MICs for M. tuberculosis isolates from the 10 patients with variant fingerprint types among their clones


The MICs of isoniazid, rifampin, and streptomycin for all clones from all sets of primary isolates with divergent fingerprint types were measured. As shown in Table Table3,3, for all patients infected with heterogeneous bacterial populations, the MIC results for the predominant clones were consistent with the DST results for the parent strain. Furthermore, with the exception of the clones from patient 4, no variation in MICs for the clones was observed. For patient 4, the isoniazid MIC for one clone with a variant spoligotype also varied (3.2 μg/ml), whereas the isoniazid MICs for the clones with the predominant spoligotype (the remaining nine clones) as well as for the primary isolate were <0.2 μg/ml. The IS6110-RFLP and MIRU-VNTR profiles of this variant clone were identical to those of the predominant clones.
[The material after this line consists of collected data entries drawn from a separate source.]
-- ==== Sys2Proof/Certificates/Slice0/Obligations.lean ====
section
/-!
DEFINITION. The statements for the provers, each from the numbered rules of spec/ that its docstring names. A statement
over every state takes `Inv`, or the part of it that it needs, as a premise where it could fail in states no run
reaches; that `Inv` holds at reset and that every step keeps it are statements of their own.
-/

open Sys2Proof Sys2Proof.Machine

/-! ### Encoding (30_encoding.md) -/

/-- Every command is well formed, and its word decodes to it: no bit of an operand is dropped (R91, R96). -/
def Obligations.DecodeOfEncode : Prop := ∀ i : Instr, WellFormed i = true ∧ decode (encode i) = .ok i

/-- A word that decodes is the word of the command it decodes to: each command has one word (R91 to R96). -/
def Obligations.EncodeOfDecode : Prop := ∀ (w : CommandWord) (i : Instr), decode w = .ok i → encode i = w

/-- R94, R95: a word is the command of a row exactly when `w AND mask = match`; the masks and matches are R95's; no word
satisfies two rows; a word that satisfies none is illegal. A row is named by its opcode. -/
def Obligations.DecodeByMaskAndMatch : Prop :=
  Format.z.mask = 0xFFFFFFFFFFFFFFFFFFFF#80 ∧ Format.s.mask = 0xFF00FFFFFFFFFFFFFFFF#80 ∧
  Format.si.mask = 0xFF000000000000000000#80 ∧
  (∀ i : Instr, i.matchWord.toNat = i.opcode.toNat * 2 ^ 72) ∧
  (∀ (w : CommandWord) (i : Instr),
    w &&& i.format.mask = i.matchWord ↔ ∃ j, decode w = .ok j ∧ j.opcode = i.opcode) ∧
  (∀ (w : CommandWord) (i j : Instr), w &&& i.format.mask = i.matchWord → w &&& j.format.mask = j.matchWord →
    i.opcode = j.opcode) ∧
  (∀ w : CommandWord, (∀ i : Instr, w &&& i.format.mask ≠ i.matchWord) → ∃ e, decode w = .error e)

/-- R97, R98: the reserved opcodes are the 242 values listed; a word with one, or with a must-be-zero field that is not
zero, is illegal and raises `IllegalCmd` with its opcode; the all-zero word is illegal. -/
def Obligations.IllegalWordsFault : Prop :=
  (∀ w : CommandWord, decode w = .error (.reservedOpcode (opField w)) ↔ ReservedOpcode (opField w).toNat) ∧
  (∀ (w : CommandWord) (i : Instr), opField w = i.opcode →
    i.format.zeroFieldsOk (symField w).toNat (immField w).toNat = false →
    decode w = .error (.nonzeroField (opField w))) ∧
  ((List.range 256).countP fun n => decide (ReservedOpcode n)) = 242 ∧
  (∃ e, decode 0#80 = .error e) ∧
  (∀ (w : CommandWord) (e : DecodeError) (s : State), decode w = .error e → s.fault = false →
    runWord w s = .next { s with fault := true, fcode := 0x01#8, finfo := (opField w).setWidth 16 })

/-- Words written out from R91 and R96 decode to the commands they stand for. -/
def Obligations.SampleWordsDecode : Prop :=
  decode 0x02610000000000000003#80 = .ok (.fld 0x61#8 3#64) ∧ decode 0x20620000000000000000#80 = .ok (.enc 0x62#8) ∧
  decode 0x10000000000000000000#80 = .ok .build ∧ decode 0x03FF0000000000000000#80 = .ok (.finc 0xFF#8) ∧
  decode 0x11800000000000000000#80 = .ok (.xcode 0x80#8) ∧ decode 0x14000000000000000000#80 = .ok .step ∧
  decode 0x12000000000000000000#80 = .ok .pack ∧ decode 0x01000000000000000000#80 = .ok .clr

/-! ### One step, the command list, the fault state (10_state.md R24; 60_exceptions.md) -/

/-- R24: when the word at the position decodes to a command, a step is that command's execution with the position
advanced by one; an illegal word likewise; with no word left the core is idle and holds its state (R210, R221; that an
idle step is a step is the model's choice, log entry 1). A word placed for the next fetch is the word fetched (log
entry 1). -/
def Obligations.StepRunsTheFetchedWord : Prop :=
  (∀ (s : State) (w : CommandWord) (i : Instr), s.cmds[s.cmdIx]? = some w → decode w = .ok i →
    step s = exec i { s with cmdIx := s.cmdIx + 1 }) ∧
  (∀ (s : State) (w : CommandWord) (e : DecodeError), s.cmds[s.cmdIx]? = some w → decode w = .error e →
    step s = execIllegal w { s with cmdIx := s.cmdIx + 1 }) ∧
  (∀ s : State, s.cmds.length ≤ s.cmdIx → step s = .next s) ∧
  (∀ (s : State) (nbits w : Nat),
    (s.withFetchWord nbits w).cmds[(s.withFetchWord nbits w).cmdIx]? = some (tableWord nbits w))

/-- R24: the word at the position is the one executed; the position advances by exactly one after every command,
whether it completed, faulted or was refused, and nothing else changes it or the list. That with no word left the
position is kept, and so never leaves the list, is the model's idle step (log entry 1, DEDUCED from R210 and R221). -/
def Obligations.PositionAdvancesByOne : Prop :=
  (∀ (s t : State) (w : CommandWord), s.cmds[s.cmdIx]? = some w → step s = .next t →
    runWord w { s with cmdIx := s.cmdIx + 1 } = .next t) ∧
  (∀ s t : State, step s = .next t →
    t.cmds = s.cmds ∧ t.cmdIx = (if s.cmdIx < s.cmds.length then s.cmdIx + 1 else s.cmdIx) ∧
      (IndexOk s → IndexOk t)) ∧
  (∀ (i : Instr) (s t : State), exec i s = .next t → t.cmds = s.cmds ∧ t.cmdIx = s.cmdIx)

/-- R198, R200: while `FAULT = 1` every word but a legal `CLR` is refused and changes no state at all, illegal words
included; the only exits from the fault state are `CLR` and hardware reset, and both discard the whole coding run. That
hardware reset keeps the host's list, its position, `IN`, the arena and `LEAFV` is the model's choice (log entry 9). -/
def Obligations.FaultStateRefuses : Prop :=
  (∀ (w : CommandWord) (s : State), s.fault = true → decode w ≠ .ok .clr → runWord w s = .next s) ∧
  (∀ s t : State, s.fault = true → step s = .next t → t.fault = false →
    ∃ w, s.cmds[s.cmdIx]? = some w ∧ decode w = .ok .clr ∧
      t = { State.reset with cmds := s.cmds, cmdIx := s.cmdIx + 1, nodes := s.nodes, leafv := s.leafv, inp := s.inp,
                             out := s.out, sout := s.sout }) ∧
  (∀ s : State, hardwareReset s = { State.reset with cmds := s.cmds, cmdIx := s.cmdIx, nodes := s.nodes,
                                                     leafv := s.leafv, inp := s.inp })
The MICs for the clones from the two patients with mixed infections showed no variation in one patient but wide variations in the second patient. Both the primary isolate and the 10 clones from patient 1 (who was infected with two different strains) were susceptible. In contrast, the MICs for the different clones from patient 8 (who was infected with four different strains) varied from susceptible to streptomycin resistant and isoniazid and streptomycin resistant. Isoniazid and streptomycin resistance was also detected in the primary isolate.


Although the heterogeneity of M. tuberculosis isolates and the existence of mixed infections are now generally accepted, systematic studies of their relative importance are rare. Of the few studies reported in the literature, most were based exclusively on IS6110-RFLP analysis. In the present study, we analyzed 10 individual colonies from each of the primary M. tuberculosis isolates from 97 hospitalized PTB patients for heterogeneity and detectable mixed infections using a stepwise combination of different standard techniques to distinguish clinical isolates, including spoligotyping, IS6110-RFLP analysis, and MIRU-VNTR typing (11, 29, 32).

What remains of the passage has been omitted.